══ AVAILABLE DATA ══

/-- Register table rows of the node page. -/
def rows_node : List Row := [
  ⟨⟨0x080, 0, 0, 1⟩, 1, .rwl, .value, 0, 472⟩,
  ⟨⟨0x080, 0, 12, 31⟩, 1, .rwl, .value, 1000, 472⟩,
  ⟨⟨0x088, 0, 0, 1⟩, 1, .rwl, .value, 1, 472⟩,
  ⟨⟨0x088, 0, 12, 31⟩, 1, .rwl, .value, 1000, 472⟩,
  ⟨⟨0x090, 0, 0, 1⟩, 1, .rwl, .value, 1, 472⟩,
  ⟨⟨0x090, 0, 12, 31⟩, 1, .rwl, .value, 1000, 472⟩,
  ⟨⟨0x098, 0, 0, 1⟩, 1, .rwl, .value, 1, 472⟩,
  ⟨⟨0x098, 0, 12, 31⟩, 1, .rwl, .value, 100, 472⟩,
  ⟨⟨0x0A0, 0, 0, 1⟩, 1, .rwl, .value, 1, 472⟩,
  ⟨⟨0x0A0, 0, 12, 31⟩, 1, .rwl, .value, 1000, 472⟩,
  ⟨⟨0x0A8, 0, 0, 31⟩, 1, .rw, .value, 0, 472⟩,
  ⟨⟨0x0A8, 0, 32, 47⟩, 1, .rw, .value, 0, 472⟩,
  ⟨⟨0x0A8, 0, 48, 63⟩, 1, .rw, .value, 0, 472⟩,
  ⟨⟨0x0B0, 0, 0, 15⟩, 1, .rw, .value, 0, 472⟩,
  ⟨⟨0x0B0, 0, 16, 31⟩, 1, .ro, .value, 0, 472⟩,
  ⟨⟨0x0B0, 0, 32, 47⟩, 1, .ro, .value, 0, 472⟩,
  ⟨⟨0x0B8, 0, 0, 31⟩, 1, .rw, .value, 0, 472⟩,
  ⟨⟨0x0B8, 0, 32, 47⟩, 1, .ro, .value, 0, 472⟩,
  ⟨⟨0x0B8, 0, 48, 63⟩, 1, .ro, .value, 0, 472⟩,
  ⟨⟨0x0C0, 0, 0, 0⟩, 1, .rs, .value, 0, 478⟩,
  ⟨⟨0x0C0, 0, 1, 1⟩, 1, .rs, .value, 0, 478⟩,
  ⟨⟨0x0C0, 0, 2, 2⟩, 1, .rs, .value, 0, 478⟩]

/-- Register table rows of the root page, part 1. -/
def rows_root_0 : List Row := [
  ⟨⟨0x100, 0, 0, 0⟩, 1, .ro, .hw, 0, 0⟩,
  ⟨⟨0x100, 0, 1, 3⟩, 1, .ro, .hw, 0, 0⟩,
  ⟨⟨0x100, 0, 4, 11⟩, 1, .ro, .hw, 0, 0⟩,
  ⟨⟨0x100, 0, 16, 31⟩, 1, .ro, .hw, 0, 0⟩,
  ⟨⟨0x100, 0, 32, 47⟩, 1, .ro, .hw, 0, 0⟩,
  ⟨⟨0x100, 0, 48, 55⟩, 1, .ro, .hw, 0, 0⟩,
  ⟨⟨0x100, 0, 56, 63⟩, 1, .ro, .hw, 0, 0⟩,
  ⟨⟨0x108, 0, 0, 63⟩, 1, .ro, .hw, 0, 0⟩,
  ⟨⟨0x110, 0, 0, 0⟩, 1, .wo, .value, 0, 0⟩,
  ⟨⟨0x118, 0, 0, 5⟩, 1, .wo, .value, 0, 0⟩,
  ⟨⟨0x120, 0, 0, 63⟩, 1, .ro, .hw, 0, 0⟩,
  ⟨⟨0x128, 0, 58, 63⟩, 1, .rw, .value, 0, 408⟩,
  ⟨⟨0x130, 0, 0, 2⟩, 1, .ro, .hw, 0, 0⟩,
  ⟨⟨0x130, 0, 3, 5⟩, 1, .ro, .hw, 0, 0⟩,
  ⟨⟨0x130, 0, 16, 31⟩, 1, .ro, .hw, 0, 0⟩,
  ⟨⟨0x130, 0, 32, 43⟩, 1, .ro, .hw, 0, 0⟩,
  ⟨⟨0x130, 0, 44, 63⟩, 1, .ro, .hw, 0, 0⟩,
  ⟨⟨0x138, 0, 0, 0⟩, 1, .ro, .hw, 0, 0⟩,
  ⟨⟨0x138, 0, 1, 1⟩, 1, .ro, .fuse, 1, 511⟩,
  ⟨⟨0x140, 0, 0, 15⟩, 1, .rw, .value, 0, 408⟩,
  ⟨⟨0x140, 0, 16, 31⟩, 1, .rw, .value, 0, 408⟩,
  ⟨⟨0x140, 0, 32, 47⟩, 1, .rw, .value, 0, 408⟩,
  ⟨⟨0x140, 0, 48, 63⟩, 1, .rw, .value, 0, 408⟩,
  ⟨⟨0x148, 0, 0, 0⟩, 1, .rs, .value, 0, 408⟩]

/-- Register table rows of the root page, part 2. -/
def rows_root_1 : List Row := [
  ⟨⟨0x148, 0, 1, 1⟩, 1, .rs, .value, 0, 414⟩]

/-- Register table rows of the root page. -/
def rows_root : List Row := rows_root_0 ++ rows_root_1

/-- Register table rows of the tally page. -/
def rows_tally : List Row := [
  ⟨⟨0x080, 0, 0, 63⟩, 1, .ro, .hw, 0, 511⟩,
  ⟨⟨0x088, 0, 0, 63⟩, 1, .ro, .hw, 0, 511⟩,
  ⟨⟨0x090, 0, 0, 31⟩, 1, .ro, .hw, 0, 511⟩,
  ⟨⟨0x098, 0, 0, 39⟩, 1, .ro, .hw, 0, 511⟩,
  ⟨⟨0x098, 0, 40, 55⟩, 1, .ro, .hw, 0, 511⟩,
  ⟨⟨0x0A0, 0, 0, 39⟩, 1, .ro, .hw, 0, 511⟩,
  ⟨⟨0x0A8, 0, 0, 63⟩, 1, .rw, .value, 0, 511⟩,
  ⟨⟨0x0B0, 0, 0, 17⟩, 1, .rwl, .value, 196608, 511⟩,
  ⟨⟨0x0B8, 0, 0, 63⟩, 1, .rw, .value, 0, 408⟩,
  ⟨⟨0x0C0, 0, 0, 0⟩, 1, .ro, .hw, 0, 0⟩,
  ⟨⟨0x0C8, 8, 0, 63⟩, 8, .ro, .hw, 0, 0⟩,
  ⟨⟨0x108, 0, 0, 15⟩, 1, .rw, .value, 0, 408⟩,
  ⟨⟨0x108, 0, 16, 23⟩, 1, .rw, .value, 255, 408⟩,
  ⟨⟨0x108, 0, 24, 24⟩, 1, .wo, .value, 0, 0⟩,
  ⟨⟨0x108, 0, 32, 39⟩, 1, .ro, .value, 0, 408⟩,
  ⟨⟨0x110, 8, 0, 63⟩, 4, .rw, .value, 0, 408⟩,
  ⟨⟨0x130, 0, 0, 0⟩, 1, .rs, .value, 0, 414⟩,
  ⟨⟨0x130, 0, 1, 1⟩, 1, .rs, .value, 0, 414⟩,
  ⟨⟨0x130, 0, 2, 2⟩, 1, .rs, .value, 0, 414⟩,
  ⟨⟨0x138, 0, 0, 31⟩, 1, .rw, .value, 0, 408⟩,
  ⟨⟨0x138, 0, 32, 63⟩, 1, .rw, .value, 0, 408⟩]

/-- Register table rows of the pwr page, part 1. -/
def rows_pwr_0 : List Row := [
  ⟨⟨0x080, 0, 0, 1⟩, 1, .ro, .hw, 0, 0⟩,
  ⟨⟨0x080, 0, 16, 31⟩, 1, .ro, .hw, 0, 0⟩,
  ⟨⟨0x080, 0, 32, 47⟩, 1, .ro, .hw, 0, 0⟩,
  ⟨⟨0x080, 0, 48, 63⟩, 1, .ro, .hw, 0, 0⟩,
  ⟨⟨0x088, 0, 0, 15⟩, 1, .rwl, .value, 330, 414⟩,
  ⟨⟨0x088, 0, 16, 31⟩, 1, .rwl, .value, 160, 414⟩,
  ⟨⟨0x088, 0, 32, 39⟩, 1, .rwl, .value, 90, 414⟩,
  ⟨⟨0x090, 0, 0, 11⟩, 1, .ro, .hw, 0, 0⟩,
  ⟨⟨0x090, 0, 16, 31⟩, 1, .ro, .hw, 0, 0⟩,
  ⟨⟨0x098, 0, 0, 0⟩, 1, .rs, .value, 0, 414⟩,
  ⟨⟨0x098, 0, 1, 1⟩, 1, .rs, .value, 0, 414⟩,
  ⟨⟨0x098, 0, 2, 2⟩, 1, .rs, .value, 0, 414⟩,
  ⟨⟨0x098, 0, 3, 3⟩, 1, .rs, .value, 0, 414⟩,
  ⟨⟨0x0A0, 0, 0, 1⟩, 1, .rw, .value, 0, 414⟩,
  ⟨⟨0x0A0, 0, 2, 2⟩, 1, .wo, .value, 0, 0⟩,
  ⟨⟨0x0A0, 0, 3, 3⟩, 1, .ro, .hw, 0, 0⟩,
  ⟨⟨0x0A0, 0, 8, 15⟩, 1, .ro, .value, 0, 414⟩,
  ⟨⟨0x0A8, 0, 0, 1⟩, 1, .ro, .hw, 0, 0⟩,
  ⟨⟨0x0A8, 0, 2, 2⟩, 1, .rs, .value, 0, 414⟩,
  ⟨⟨0x0A8, 0, 3, 3⟩, 1, .rs, .value, 0, 414⟩,
  ⟨⟨0x0B0, 0, 0, 15⟩, 1, .ro, .hw, 0, 0⟩,
  ⟨⟨0x0B0, 0, 16, 31⟩, 1, .ro, .hw, 0, 0⟩,
  ⟨⟨0x0B0, 0, 32, 32⟩, 1, .ro, .hw, 0, 0⟩,
  ⟨⟨0x0B0, 0, 33, 33⟩, 1, .ro, .hw, 0, 0⟩]

/-- Register table rows of the pwr page, part 2. -/
def rows_pwr_1 : List Row := [
  ⟨⟨0x0B0, 0, 34, 34⟩, 1, .ro, .hw, 0, 0⟩,
  ⟨⟨0x0B8, 0, 0, 23⟩, 1, .ro, .value, 0, 414⟩,
  ⟨⟨0x0B8, 0, 24, 39⟩, 1, .ro, .value, 0, 414⟩,
  ⟨⟨0x0B8, 0, 40, 63⟩, 1, .ro, .hw, 0, 0⟩,
  ⟨⟨0x0C0, 0, 0, 0⟩, 1, .rwl, .value, 1, 414⟩,
  ⟨⟨0x0C0, 0, 8, 15⟩, 1, .rwl, .value, 24, 414⟩,
  ⟨⟨0x0C0, 0, 16, 16⟩, 1, .wo, .value, 0, 0⟩,
  ⟨⟨0x0C8, 0, 0, 0⟩, 1, .rs, .value, 0, 414⟩,
  ⟨⟨0x0C8, 0, 1, 1⟩, 1, .rs, .value, 0, 414⟩,
  ⟨⟨0x0C8, 0, 2, 2⟩, 1, .rs, .value, 0, 414⟩,
  ⟨⟨0x0D0, 0, 0, 15⟩, 1, .ro, .fuse, 12000, 511⟩,
  ⟨⟨0x0D8, 0, 0, 7⟩, 1, .ro, .value, 0, 415⟩,
  ⟨⟨0x0D8, 0, 16, 31⟩, 1, .ro, .value, 0, 415⟩,
  ⟨⟨0x0D8, 0, 32, 47⟩, 1, .ro, .value, 0, 415⟩,
  ⟨⟨0x0E0, 0, 0, 31⟩, 1, .rs, .value, 0, 414⟩,
  ⟨⟨0x0E8, 0, 0, 31⟩, 1, .rwl, .value, 4294967295, 414⟩,
  ⟨⟨0x100, 8, 2, 15⟩, 32, .rwl, .value, 0, 414⟩,
  ⟨⟨0x100, 8, 18, 31⟩, 32, .rwl, .value, 16383, 414⟩,
  ⟨⟨0x200, 8, 50, 63⟩, 32, .ro, .hw, 0, 0⟩]

/-- Register table rows of the pwr page. -/
def rows_pwr : List Row := rows_pwr_0 ++ rows_pwr_1

end Sys2Proof.Machine
end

═══

** YOUR INSTRUCTIONS **
Determine how many lines in the data above include the word "table", and state that number only.

** EXPECTED ANSWER **
8